*REQUIREMENT*:
Exactly the lines from the start of the data through the line containing "b c).rot = s.rot := rfl" should be output, with both ends kept and nothing added.

*EXTRACTED RECORDS*:
@[simp] theorem State.setCore_agenda (s : State) (a b : Nat) (c : Core) : (s.setCore a b c).agenda = s.agenda := rfl
@[simp] theorem State.setCore_turns (s : State) (a b : Nat) (c : Core) : (s.setCore a b c).turns = s.turns := rfl
@[simp] theorem State.setCore_cur (s : State) (a b : Nat) (c : Core) : (s.setCore a b c).cur = s.cur := rfl
@[simp] theorem State.setCore_rot (s : State) (a b : Nat) (c : Core) : (s.setCore a b c).rot = s.rot := rfl
@[simp] theorem State.setCore_free (s : State) (a b : Nat) (c : Core) : (s.setCore a b c).free = s.free := rfl
@[simp] theorem State.setCore_outbox (s : State) (a b : Nat) (c : Core) : (s.setCore a b c).outbox = s.outbox := rfl
@[simp] theorem State.setCore_mem (s : State) (a b : Nat) (c : Core) : (s.setCore a b c).mem = s.mem := rfl
@[simp] theorem State.setCore_hostMem (s : State) (a b : Nat) (c : Core) : (s.setCore a b c).hostMem = s.hostMem := rfl
@[simp] theorem State.setCore_peerMem (s : State) (a b : Nat) (c : Core) : (s.setCore a b c).peerMem = s.peerMem := rfl
@[simp] theorem State.setCore_poison (s : State) (a b : Nat) (c : Core) : (s.setCore a b c).poison = s.poison := rfl
@[simp] theorem State.setCore_regs (s : State) (a b : Nat) (c : Core) : (s.setCore a b c).regs = s.regs := rfl
@[simp] theorem State.setCore_time (s : State) (a b : Nat) (c : Core) : (s.setCore a b c).time = s.time := rfl
@[simp] theorem State.setCore_ticks (s : State) (a b : Nat) (c : Core) : (s.setCore a b c).ticks = s.ticks := rfl
@[simp] theorem State.setCore_rt (s : State) (a b : Nat) (c : Core) : (s.setCore a b c).rt = s.rt := rfl
@[simp] theorem State.setCore_rtOld (s : State) (a b : Nat) (c : Core) : (s.setCore a b c).rtOld = s.rtOld := rfl
@[simp] theorem State.setCore_gens (s : State) (a b : Nat) (c : Core) : (s.setCore a b c).gens = s.gens := rfl
@[simp] theorem State.setCore_markers (s : State) (a b : Nat) (c : Core) : (s.setCore a b c).markers = s.markers := rfl
@[simp] theorem State.setCore_mesh (s : State) (a b : Nat) (c : Core) : (s.setCore a b c).mesh = s.mesh := rfl
@[simp] theorem State.setCore_prims (s : State) (a b : Nat) (c : Core) : (s.setCore a b c).prims = s.prims := rfl
@[simp] theorem State.setCore_tokens (s : State) (a b : Nat) (c : Core) : (s.setCore a b c).tokens = s.tokens := rfl
@[simp] theorem State.setCore_coh (s : State) (a b : Nat) (c : Core) : (s.setCore a b c).coh = s.coh := rfl
@[simp] theorem State.setCore_census (s : State) (a b : Nat) (c : Core) : (s.setCore a b c).census = s.census := rfl
@[simp] theorem State.setCore_dies (s : State) (a b : Nat) (c : Core) : (s.setCore a b c).dies = s.dies := rfl
@[simp] theorem State.setCore_cores (s : State) (a b : Nat) (c : Core) : (s.setCore a b c).cores = FMap.set s.cores (coreKey a b) c := rfl
@[simp] theorem State.setCore_warps (s : State) (a b : Nat) (c : Core) : (s.setCore a b c).warps = s.warps := rfl
@[simp] theorem State.setCore_hub (s : State) (a b : Nat) (c : Core) : (s.setCore a b c).hub = s.hub := rfl
@[simp] theorem State.setCore_trust (s : State) (a b : Nat) (c : Core) : (s.setCore a b c).trust = s.trust := rfl
@[simp] theorem State.setCore_breach (s : State) (a b : Nat) (c : Core) : (s.setCore a b c).breach = s.breach := rfl
@[simp] theorem State.setCore_wlog (s : State) (a b : Nat) (c : Core) : (s.setCore a b c).wlog = s.wlog := rfl
@[simp] theorem State.setCore_reds (s : State) (a b : Nat) (c : Core) : (s.setCore a b c).reds = s.reds := rfl

@[simp] theorem State.setC_agenda (s : State) (c : Core) : (s.setC c).agenda = s.agenda := rfl
@[simp] theorem State.setC_turns (s : State) (c : Core) : (s.setC c).turns = s.turns := rfl
@[simp] theorem State.setC_cur (s : State) (c : Core) : (s.setC c).cur = s.cur := rfl
@[simp] theorem State.setC_rot (s : State) (c : Core) : (s.setC c).rot = s.rot := rfl
@[simp] theorem State.setC_free (s : State) (c : Core) : (s.setC c).free = s.free := rfl
@[simp] theorem State.setC_outbox (s : State) (c : Core) : (s.setC c).outbox = s.outbox := rfl
@[simp] theorem State.setC_mem (s : State) (c : Core) : (s.setC c).mem = s.mem := rfl
@[simp] theorem State.setC_hostMem (s : State) (c : Core) : (s.setC c).hostMem = s.hostMem := rfl
@[simp] theorem State.setC_peerMem (s : State) (c : Core) : (s.setC c).peerMem = s.peerMem := rfl
@[simp] theorem State.setC_poison (s : State) (c : Core) : (s.setC c).poison = s.poison := rfl
@[simp] theorem State.setC_regs (s : State) (c : Core) : (s.setC c).regs = s.regs := rfl
@[simp] theorem State.setC_time (s : State) (c : Core) : (s.setC c).time = s.time := rfl
@[simp] theorem State.setC_ticks (s : State) (c : Core) : (s.setC c).ticks = s.ticks := rfl
@[simp] theorem State.setC_rt (s : State) (c : Core) : (s.setC c).rt = s.rt := rfl
@[simp] theorem State.setC_rtOld (s : State) (c : Core) : (s.setC c).rtOld = s.rtOld := rfl
@[simp] theorem State.setC_gens (s : State) (c : Core) : (s.setC c).gens = s.gens := rfl
@[simp] theorem State.setC_markers (s : State) (c : Core) : (s.setC c).markers = s.markers := rfl
@[simp] theorem State.setC_mesh (s : State) (c : Core) : (s.setC c).mesh = s.mesh := rfl
@[simp] theorem State.setC_prims (s : State) (c : Core) : (s.setC c).prims = s.prims := rfl
@[simp] theorem State.setC_tokens (s : State) (c : Core) : (s.setC c).tokens = s.tokens := rfl
@[simp] theorem State.setC_coh (s : State) (c : Core) : (s.setC c).coh = s.coh := rfl
@[simp] theorem State.setC_census (s : State) (c : Core) : (s.setC c).census = s.census := rfl
@[simp] theorem State.setC_dies (s : State) (c : Core) : (s.setC c).dies = s.dies := rfl
@[simp] theorem State.setC_cores (s : State) (c : Core) : (s.setC c).cores = FMap.set s.cores (coreKey s.cur.site s.cur.core) c := rfl
@[simp] theorem State.setC_warps (s : State) (c : Core) : (s.setC c).warps = s.warps := rfl
@[simp] theorem State.setC_hub (s : State) (c : Core) : (s.setC c).hub = s.hub := rfl
@[simp] theorem State.setC_trust (s : State) (c : Core) : (s.setC c).trust = s.trust := rfl
@[simp] theorem State.setC_breach (s : State) (c : Core) : (s.setC c).breach = s.breach := rfl
@[simp] theorem State.setC_wlog (s : State) (c : Core) : (s.setC c).wlog = s.wlog := rfl
@[simp] theorem State.setC_reds (s : State) (c : Core) : (s.setC c).reds = s.reds := rfl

*RESULT OF THIS EXERCISE*:
@[simp] theorem State.setCore_agenda (s : State) (a b : Nat) (c : Core) : (s.setCore a b c).agenda = s.agenda := rfl
@[simp] theorem State.setCore_turns (s : State) (a b : Nat) (c : Core) : (s.setCore a b c).turns = s.turns := rfl
@[simp] theorem State.setCore_cur (s : State) (a b : Nat) (c : Core) : (s.setCore a b c).cur = s.cur := rfl
@[simp] theorem State.setCore_rot (s : State) (a b : Nat) (c : Core) : (s.setCore a b c).rot = s.rot := rfl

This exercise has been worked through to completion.